List all lines of the data containing the word "putTime".

Data for the task
----

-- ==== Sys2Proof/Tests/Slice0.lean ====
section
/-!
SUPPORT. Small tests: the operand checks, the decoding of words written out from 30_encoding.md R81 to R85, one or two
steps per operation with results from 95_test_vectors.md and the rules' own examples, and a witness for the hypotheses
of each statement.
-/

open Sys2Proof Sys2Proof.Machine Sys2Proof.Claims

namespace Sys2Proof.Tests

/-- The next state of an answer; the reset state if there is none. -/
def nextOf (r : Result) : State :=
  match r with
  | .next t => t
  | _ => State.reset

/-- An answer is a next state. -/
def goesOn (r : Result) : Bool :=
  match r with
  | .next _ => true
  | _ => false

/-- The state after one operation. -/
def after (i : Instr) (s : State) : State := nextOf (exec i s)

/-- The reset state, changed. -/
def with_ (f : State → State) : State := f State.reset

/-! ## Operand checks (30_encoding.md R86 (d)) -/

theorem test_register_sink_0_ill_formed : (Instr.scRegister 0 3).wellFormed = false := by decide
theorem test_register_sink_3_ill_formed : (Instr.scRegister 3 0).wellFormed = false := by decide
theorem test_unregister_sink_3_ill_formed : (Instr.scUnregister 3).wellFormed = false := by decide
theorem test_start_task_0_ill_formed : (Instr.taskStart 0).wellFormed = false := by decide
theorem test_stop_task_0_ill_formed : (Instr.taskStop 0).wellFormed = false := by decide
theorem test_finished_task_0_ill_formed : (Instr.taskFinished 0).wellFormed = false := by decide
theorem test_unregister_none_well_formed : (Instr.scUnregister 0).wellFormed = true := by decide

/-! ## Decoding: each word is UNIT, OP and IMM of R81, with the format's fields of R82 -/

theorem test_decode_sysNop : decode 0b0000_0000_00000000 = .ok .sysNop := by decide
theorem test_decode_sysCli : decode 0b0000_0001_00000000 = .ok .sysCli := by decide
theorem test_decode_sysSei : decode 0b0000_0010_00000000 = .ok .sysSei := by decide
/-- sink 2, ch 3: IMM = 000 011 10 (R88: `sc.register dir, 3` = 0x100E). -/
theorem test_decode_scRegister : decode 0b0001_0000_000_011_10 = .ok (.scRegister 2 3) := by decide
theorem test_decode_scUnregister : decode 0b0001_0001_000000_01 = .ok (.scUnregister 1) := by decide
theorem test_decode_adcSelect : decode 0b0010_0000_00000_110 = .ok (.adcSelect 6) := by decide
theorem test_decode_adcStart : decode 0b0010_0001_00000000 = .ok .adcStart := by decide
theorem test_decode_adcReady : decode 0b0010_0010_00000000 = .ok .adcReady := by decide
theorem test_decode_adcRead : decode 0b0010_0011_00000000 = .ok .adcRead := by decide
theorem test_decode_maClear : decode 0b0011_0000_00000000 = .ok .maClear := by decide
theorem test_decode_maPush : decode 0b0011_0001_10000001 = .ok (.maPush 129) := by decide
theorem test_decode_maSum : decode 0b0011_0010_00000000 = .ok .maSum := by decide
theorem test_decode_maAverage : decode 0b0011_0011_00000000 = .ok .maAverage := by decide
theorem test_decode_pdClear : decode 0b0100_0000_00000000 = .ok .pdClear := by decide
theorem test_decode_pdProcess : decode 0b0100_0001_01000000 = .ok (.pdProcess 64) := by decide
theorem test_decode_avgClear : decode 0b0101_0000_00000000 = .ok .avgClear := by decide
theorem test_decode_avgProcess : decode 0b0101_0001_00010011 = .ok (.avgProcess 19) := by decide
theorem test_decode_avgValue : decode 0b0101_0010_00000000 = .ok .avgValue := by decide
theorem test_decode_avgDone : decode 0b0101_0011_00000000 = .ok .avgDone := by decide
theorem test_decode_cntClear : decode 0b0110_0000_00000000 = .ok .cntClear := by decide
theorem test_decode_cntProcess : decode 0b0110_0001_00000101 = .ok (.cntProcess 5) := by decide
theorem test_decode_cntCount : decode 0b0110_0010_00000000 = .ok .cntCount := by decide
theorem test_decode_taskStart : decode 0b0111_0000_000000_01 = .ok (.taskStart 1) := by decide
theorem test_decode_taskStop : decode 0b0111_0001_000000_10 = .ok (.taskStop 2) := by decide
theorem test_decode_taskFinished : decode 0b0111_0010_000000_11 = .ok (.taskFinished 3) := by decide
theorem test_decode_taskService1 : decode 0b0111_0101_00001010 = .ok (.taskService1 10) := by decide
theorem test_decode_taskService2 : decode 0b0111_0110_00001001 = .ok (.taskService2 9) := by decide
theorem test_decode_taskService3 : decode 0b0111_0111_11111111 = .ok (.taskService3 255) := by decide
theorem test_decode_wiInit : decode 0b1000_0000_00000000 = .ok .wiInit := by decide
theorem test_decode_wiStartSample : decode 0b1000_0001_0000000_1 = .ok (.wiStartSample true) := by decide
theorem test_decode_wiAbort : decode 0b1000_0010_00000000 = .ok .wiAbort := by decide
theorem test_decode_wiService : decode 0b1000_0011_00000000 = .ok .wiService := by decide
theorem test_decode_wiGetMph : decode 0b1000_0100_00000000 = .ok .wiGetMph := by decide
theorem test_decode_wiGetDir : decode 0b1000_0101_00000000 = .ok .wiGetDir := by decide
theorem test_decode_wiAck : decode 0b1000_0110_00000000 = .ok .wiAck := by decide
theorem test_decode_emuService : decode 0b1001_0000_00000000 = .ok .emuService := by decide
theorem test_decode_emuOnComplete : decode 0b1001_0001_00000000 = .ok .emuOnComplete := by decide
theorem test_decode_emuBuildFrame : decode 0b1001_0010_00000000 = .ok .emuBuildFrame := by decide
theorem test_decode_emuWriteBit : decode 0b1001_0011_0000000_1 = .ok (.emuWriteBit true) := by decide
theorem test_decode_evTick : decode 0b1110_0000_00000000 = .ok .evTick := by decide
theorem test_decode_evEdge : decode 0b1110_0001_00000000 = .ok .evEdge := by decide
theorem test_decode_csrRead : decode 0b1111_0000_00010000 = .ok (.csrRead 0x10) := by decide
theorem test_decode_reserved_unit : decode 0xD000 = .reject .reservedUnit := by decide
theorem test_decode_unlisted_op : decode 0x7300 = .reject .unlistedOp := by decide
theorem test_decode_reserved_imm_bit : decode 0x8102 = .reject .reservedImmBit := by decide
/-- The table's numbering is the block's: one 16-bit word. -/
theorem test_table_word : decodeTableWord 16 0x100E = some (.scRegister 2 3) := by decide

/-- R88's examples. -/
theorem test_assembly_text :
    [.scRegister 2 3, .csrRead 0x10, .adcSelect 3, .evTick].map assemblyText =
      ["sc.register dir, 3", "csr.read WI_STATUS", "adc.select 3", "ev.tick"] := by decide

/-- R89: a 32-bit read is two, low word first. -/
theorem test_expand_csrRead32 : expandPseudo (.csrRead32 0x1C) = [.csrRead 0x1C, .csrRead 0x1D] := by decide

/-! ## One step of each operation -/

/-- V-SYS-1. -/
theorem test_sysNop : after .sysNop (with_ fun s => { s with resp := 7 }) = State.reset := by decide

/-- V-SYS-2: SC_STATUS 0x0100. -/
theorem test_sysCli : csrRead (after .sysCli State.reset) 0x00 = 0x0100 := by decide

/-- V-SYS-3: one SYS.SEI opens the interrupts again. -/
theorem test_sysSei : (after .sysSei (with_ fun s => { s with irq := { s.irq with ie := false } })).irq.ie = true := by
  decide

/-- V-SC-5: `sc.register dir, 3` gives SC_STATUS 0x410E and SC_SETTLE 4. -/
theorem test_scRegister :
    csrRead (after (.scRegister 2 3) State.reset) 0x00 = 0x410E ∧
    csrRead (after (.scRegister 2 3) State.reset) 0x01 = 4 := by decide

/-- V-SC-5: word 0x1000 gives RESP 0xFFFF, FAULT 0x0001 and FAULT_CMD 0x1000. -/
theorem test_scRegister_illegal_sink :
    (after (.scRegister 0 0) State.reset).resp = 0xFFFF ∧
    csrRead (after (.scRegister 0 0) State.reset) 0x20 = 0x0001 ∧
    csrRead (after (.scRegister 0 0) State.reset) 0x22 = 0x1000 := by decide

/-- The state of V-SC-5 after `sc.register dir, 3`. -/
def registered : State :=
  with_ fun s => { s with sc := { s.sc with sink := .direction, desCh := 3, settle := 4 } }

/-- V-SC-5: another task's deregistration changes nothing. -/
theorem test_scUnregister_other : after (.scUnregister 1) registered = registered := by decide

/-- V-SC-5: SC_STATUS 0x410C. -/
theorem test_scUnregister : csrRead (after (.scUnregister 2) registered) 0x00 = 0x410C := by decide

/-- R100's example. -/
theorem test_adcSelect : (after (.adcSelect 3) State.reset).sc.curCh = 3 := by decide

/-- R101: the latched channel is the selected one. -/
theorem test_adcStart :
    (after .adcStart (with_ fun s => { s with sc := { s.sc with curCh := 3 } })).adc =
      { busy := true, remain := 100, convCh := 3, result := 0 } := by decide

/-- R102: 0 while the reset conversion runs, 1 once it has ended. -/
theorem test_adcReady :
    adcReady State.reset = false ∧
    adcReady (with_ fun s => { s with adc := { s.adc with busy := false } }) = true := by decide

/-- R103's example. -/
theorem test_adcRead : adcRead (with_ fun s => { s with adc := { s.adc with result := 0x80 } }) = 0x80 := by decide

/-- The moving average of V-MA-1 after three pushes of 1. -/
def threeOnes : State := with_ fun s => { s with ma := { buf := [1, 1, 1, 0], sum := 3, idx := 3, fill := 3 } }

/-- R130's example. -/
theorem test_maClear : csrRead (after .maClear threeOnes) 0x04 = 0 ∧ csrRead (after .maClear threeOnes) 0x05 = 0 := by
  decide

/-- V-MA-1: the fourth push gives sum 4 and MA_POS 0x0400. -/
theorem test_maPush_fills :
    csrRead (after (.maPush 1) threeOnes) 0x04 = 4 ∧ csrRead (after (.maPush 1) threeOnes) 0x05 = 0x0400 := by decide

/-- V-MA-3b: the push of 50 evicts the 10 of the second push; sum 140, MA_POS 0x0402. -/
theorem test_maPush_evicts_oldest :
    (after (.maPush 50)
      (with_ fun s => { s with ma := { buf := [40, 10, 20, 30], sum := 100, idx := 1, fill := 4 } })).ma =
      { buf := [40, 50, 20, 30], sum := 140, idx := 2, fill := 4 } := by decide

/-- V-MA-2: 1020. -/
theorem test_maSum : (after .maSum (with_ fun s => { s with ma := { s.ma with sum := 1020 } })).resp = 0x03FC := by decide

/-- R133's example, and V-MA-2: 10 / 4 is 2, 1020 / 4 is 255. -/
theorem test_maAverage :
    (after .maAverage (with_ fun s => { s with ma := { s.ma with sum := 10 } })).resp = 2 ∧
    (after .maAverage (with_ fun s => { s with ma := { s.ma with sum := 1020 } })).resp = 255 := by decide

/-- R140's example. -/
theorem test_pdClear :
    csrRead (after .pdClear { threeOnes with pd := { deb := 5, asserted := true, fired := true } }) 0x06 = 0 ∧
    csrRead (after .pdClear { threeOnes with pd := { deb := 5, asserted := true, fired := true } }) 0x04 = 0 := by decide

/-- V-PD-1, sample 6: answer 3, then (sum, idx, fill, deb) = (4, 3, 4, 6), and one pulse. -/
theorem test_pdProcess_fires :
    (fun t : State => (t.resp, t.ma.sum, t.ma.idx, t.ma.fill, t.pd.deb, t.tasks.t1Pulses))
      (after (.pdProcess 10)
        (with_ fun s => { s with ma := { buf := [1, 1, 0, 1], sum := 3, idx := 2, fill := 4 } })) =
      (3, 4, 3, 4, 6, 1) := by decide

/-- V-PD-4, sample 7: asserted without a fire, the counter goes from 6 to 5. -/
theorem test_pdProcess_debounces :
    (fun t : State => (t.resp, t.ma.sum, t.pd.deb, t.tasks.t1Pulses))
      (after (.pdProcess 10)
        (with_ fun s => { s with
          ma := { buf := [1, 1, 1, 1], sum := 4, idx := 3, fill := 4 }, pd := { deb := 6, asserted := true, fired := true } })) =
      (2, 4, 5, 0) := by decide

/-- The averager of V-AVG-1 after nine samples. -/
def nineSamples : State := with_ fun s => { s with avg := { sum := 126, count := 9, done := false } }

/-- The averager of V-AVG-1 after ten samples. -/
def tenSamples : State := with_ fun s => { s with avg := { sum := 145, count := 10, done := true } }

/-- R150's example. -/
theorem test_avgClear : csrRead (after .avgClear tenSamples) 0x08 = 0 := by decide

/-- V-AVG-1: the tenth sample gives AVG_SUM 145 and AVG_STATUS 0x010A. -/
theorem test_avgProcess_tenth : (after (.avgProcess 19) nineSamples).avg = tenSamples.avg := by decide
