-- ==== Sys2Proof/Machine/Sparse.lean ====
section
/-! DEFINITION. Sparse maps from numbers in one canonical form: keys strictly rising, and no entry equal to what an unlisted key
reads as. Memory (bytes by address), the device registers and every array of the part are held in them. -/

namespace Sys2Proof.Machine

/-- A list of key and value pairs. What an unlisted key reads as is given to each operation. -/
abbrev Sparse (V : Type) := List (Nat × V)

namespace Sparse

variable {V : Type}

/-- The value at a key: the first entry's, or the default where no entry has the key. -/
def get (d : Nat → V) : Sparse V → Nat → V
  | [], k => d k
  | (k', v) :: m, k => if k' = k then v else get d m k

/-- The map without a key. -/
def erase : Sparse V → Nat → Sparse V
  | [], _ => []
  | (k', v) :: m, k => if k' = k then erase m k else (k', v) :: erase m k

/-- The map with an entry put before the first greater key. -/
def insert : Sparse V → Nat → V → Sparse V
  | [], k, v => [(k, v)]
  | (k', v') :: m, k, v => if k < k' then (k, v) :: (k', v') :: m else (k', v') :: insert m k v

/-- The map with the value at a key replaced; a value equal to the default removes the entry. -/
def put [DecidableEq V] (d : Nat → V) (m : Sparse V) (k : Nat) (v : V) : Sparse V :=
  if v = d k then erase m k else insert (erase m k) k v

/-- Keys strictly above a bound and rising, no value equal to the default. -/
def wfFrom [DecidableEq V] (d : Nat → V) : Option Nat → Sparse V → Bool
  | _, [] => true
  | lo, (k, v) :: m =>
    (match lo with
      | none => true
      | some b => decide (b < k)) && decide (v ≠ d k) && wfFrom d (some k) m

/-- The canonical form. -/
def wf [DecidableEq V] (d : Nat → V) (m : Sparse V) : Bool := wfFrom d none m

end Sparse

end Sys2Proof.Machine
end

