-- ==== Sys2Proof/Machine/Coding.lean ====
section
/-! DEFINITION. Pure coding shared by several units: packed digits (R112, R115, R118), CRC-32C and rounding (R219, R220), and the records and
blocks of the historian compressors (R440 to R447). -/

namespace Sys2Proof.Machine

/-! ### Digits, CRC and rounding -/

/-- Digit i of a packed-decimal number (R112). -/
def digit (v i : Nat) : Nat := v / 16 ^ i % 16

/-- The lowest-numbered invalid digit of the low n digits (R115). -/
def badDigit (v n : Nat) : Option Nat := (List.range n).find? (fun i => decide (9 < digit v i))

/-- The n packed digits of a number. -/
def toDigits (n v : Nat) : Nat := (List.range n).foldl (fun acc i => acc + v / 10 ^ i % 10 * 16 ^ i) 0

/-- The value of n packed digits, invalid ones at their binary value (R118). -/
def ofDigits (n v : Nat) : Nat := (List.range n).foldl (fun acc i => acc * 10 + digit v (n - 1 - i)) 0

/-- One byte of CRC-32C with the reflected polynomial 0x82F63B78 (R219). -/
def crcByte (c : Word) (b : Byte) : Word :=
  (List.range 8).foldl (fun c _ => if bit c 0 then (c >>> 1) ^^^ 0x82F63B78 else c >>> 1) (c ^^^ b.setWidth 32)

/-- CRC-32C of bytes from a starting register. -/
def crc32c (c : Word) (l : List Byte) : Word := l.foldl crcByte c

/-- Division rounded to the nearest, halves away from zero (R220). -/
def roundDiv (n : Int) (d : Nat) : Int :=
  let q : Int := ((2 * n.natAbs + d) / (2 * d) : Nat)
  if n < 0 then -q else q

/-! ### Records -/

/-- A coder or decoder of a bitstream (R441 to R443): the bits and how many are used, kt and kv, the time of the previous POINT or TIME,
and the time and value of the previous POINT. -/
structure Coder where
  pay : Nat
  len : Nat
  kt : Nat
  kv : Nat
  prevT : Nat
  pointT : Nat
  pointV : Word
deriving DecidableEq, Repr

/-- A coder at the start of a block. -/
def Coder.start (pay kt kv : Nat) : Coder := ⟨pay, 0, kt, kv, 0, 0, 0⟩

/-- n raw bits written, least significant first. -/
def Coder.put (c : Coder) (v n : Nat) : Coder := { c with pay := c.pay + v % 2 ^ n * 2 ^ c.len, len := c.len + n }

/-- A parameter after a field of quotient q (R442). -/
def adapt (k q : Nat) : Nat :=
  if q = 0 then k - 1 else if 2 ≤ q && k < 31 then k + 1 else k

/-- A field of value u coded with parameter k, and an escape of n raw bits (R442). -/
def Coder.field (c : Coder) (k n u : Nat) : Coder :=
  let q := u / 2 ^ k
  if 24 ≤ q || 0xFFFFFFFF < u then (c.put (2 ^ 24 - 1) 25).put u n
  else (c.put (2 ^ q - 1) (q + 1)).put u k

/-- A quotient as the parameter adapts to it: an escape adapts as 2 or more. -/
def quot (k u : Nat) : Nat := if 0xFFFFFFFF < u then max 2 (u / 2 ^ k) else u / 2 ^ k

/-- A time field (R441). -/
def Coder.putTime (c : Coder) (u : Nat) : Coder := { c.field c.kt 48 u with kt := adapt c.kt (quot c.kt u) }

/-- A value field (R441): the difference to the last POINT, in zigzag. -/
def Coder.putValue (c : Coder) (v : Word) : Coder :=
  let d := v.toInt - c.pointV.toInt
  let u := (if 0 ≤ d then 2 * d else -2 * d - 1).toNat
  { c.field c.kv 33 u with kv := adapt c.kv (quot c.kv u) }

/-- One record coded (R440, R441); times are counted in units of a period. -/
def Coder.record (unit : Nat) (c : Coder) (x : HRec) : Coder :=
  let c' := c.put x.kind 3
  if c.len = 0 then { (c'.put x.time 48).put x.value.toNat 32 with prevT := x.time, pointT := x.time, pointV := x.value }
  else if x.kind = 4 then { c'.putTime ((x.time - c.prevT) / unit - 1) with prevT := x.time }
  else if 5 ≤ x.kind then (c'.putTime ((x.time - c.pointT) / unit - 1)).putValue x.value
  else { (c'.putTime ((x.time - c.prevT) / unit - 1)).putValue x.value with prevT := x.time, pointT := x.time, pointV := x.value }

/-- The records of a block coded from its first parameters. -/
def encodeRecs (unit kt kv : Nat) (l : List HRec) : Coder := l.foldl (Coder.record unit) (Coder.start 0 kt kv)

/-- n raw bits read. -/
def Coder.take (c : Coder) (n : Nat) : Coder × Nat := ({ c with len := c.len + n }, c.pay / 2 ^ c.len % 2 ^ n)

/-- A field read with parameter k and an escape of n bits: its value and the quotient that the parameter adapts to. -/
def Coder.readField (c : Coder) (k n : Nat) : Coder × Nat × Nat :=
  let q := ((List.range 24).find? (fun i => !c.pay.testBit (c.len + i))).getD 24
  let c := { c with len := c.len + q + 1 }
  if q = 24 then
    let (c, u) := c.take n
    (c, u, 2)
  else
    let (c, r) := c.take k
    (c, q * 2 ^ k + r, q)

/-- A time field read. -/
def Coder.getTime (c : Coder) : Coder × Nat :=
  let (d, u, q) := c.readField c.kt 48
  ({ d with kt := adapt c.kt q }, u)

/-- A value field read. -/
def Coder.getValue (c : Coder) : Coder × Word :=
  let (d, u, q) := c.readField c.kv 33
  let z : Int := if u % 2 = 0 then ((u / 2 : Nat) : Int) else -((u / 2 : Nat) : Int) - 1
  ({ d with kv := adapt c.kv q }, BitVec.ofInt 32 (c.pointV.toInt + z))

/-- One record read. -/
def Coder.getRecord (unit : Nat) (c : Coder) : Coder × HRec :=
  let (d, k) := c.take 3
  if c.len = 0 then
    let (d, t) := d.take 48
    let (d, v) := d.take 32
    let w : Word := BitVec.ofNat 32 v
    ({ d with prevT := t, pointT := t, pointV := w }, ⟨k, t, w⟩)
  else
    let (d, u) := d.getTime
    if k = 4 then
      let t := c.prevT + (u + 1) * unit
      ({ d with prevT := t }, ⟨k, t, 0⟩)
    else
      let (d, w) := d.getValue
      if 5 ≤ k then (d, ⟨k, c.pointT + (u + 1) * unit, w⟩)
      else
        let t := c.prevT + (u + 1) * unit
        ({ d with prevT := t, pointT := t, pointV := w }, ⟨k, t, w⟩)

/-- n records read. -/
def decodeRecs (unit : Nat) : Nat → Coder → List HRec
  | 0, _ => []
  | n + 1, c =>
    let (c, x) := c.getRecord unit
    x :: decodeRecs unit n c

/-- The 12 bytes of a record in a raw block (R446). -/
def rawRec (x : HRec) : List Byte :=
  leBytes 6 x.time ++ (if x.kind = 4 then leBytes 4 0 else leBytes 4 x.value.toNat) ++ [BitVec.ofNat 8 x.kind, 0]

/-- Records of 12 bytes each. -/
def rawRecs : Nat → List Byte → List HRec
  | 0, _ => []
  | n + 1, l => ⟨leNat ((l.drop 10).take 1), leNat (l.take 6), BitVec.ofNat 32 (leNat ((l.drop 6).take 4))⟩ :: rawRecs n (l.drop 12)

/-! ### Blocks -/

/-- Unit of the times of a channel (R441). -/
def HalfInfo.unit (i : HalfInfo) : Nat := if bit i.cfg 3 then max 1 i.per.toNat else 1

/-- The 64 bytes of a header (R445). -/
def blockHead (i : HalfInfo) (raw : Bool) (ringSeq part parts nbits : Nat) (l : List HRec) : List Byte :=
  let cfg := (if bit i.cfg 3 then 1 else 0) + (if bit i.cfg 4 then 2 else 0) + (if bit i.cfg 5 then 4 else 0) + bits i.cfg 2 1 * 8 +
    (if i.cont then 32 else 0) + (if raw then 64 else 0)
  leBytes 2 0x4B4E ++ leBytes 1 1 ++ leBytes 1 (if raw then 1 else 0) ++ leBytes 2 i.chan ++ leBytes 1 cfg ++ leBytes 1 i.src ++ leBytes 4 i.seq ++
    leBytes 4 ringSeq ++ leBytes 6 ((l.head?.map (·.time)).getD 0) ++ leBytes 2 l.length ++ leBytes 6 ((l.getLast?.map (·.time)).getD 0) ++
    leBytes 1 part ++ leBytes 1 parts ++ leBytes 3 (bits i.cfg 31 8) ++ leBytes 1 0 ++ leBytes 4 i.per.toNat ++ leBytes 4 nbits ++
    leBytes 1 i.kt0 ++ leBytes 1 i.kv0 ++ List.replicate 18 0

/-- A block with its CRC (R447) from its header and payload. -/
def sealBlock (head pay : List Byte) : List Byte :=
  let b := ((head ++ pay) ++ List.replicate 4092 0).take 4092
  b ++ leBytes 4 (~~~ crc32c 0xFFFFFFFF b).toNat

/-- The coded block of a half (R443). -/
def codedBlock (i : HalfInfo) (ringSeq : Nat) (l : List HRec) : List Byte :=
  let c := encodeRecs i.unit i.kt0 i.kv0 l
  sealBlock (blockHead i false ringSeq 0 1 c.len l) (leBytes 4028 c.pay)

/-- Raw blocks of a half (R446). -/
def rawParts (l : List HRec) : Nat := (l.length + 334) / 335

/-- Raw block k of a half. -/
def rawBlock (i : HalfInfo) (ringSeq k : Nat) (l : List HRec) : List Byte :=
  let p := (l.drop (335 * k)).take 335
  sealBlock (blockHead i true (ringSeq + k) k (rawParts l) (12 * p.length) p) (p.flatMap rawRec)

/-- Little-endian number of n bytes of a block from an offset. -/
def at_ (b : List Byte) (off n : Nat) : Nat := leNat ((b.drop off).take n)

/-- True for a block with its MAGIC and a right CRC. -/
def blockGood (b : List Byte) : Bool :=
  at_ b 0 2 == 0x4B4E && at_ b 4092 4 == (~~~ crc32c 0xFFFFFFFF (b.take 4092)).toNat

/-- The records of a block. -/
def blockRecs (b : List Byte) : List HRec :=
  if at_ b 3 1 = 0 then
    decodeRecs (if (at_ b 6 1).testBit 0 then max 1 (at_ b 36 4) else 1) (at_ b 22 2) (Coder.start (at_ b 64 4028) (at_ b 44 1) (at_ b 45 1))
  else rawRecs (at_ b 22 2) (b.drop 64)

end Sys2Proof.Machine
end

----

Task answer
def Coder.putTime (c : Coder) (u : Nat) : Coder := { c.field c.kt 48 u with kt := adapt c.kt (quot c.kt u) }
  else if x.kind = 4 then { c'.putTime ((x.time - c.prevT) / unit - 1) with prevT := x.time }
  else if 5 ≤ x.kind then (c'.putTime ((x.time - c.pointT) / unit - 1)).putValue x.value
  else { (c'.putTime ((x.time - c.prevT) / unit - 1)).putValue x.value with prevT := x.time, pointT := x.time, pointV := x.value }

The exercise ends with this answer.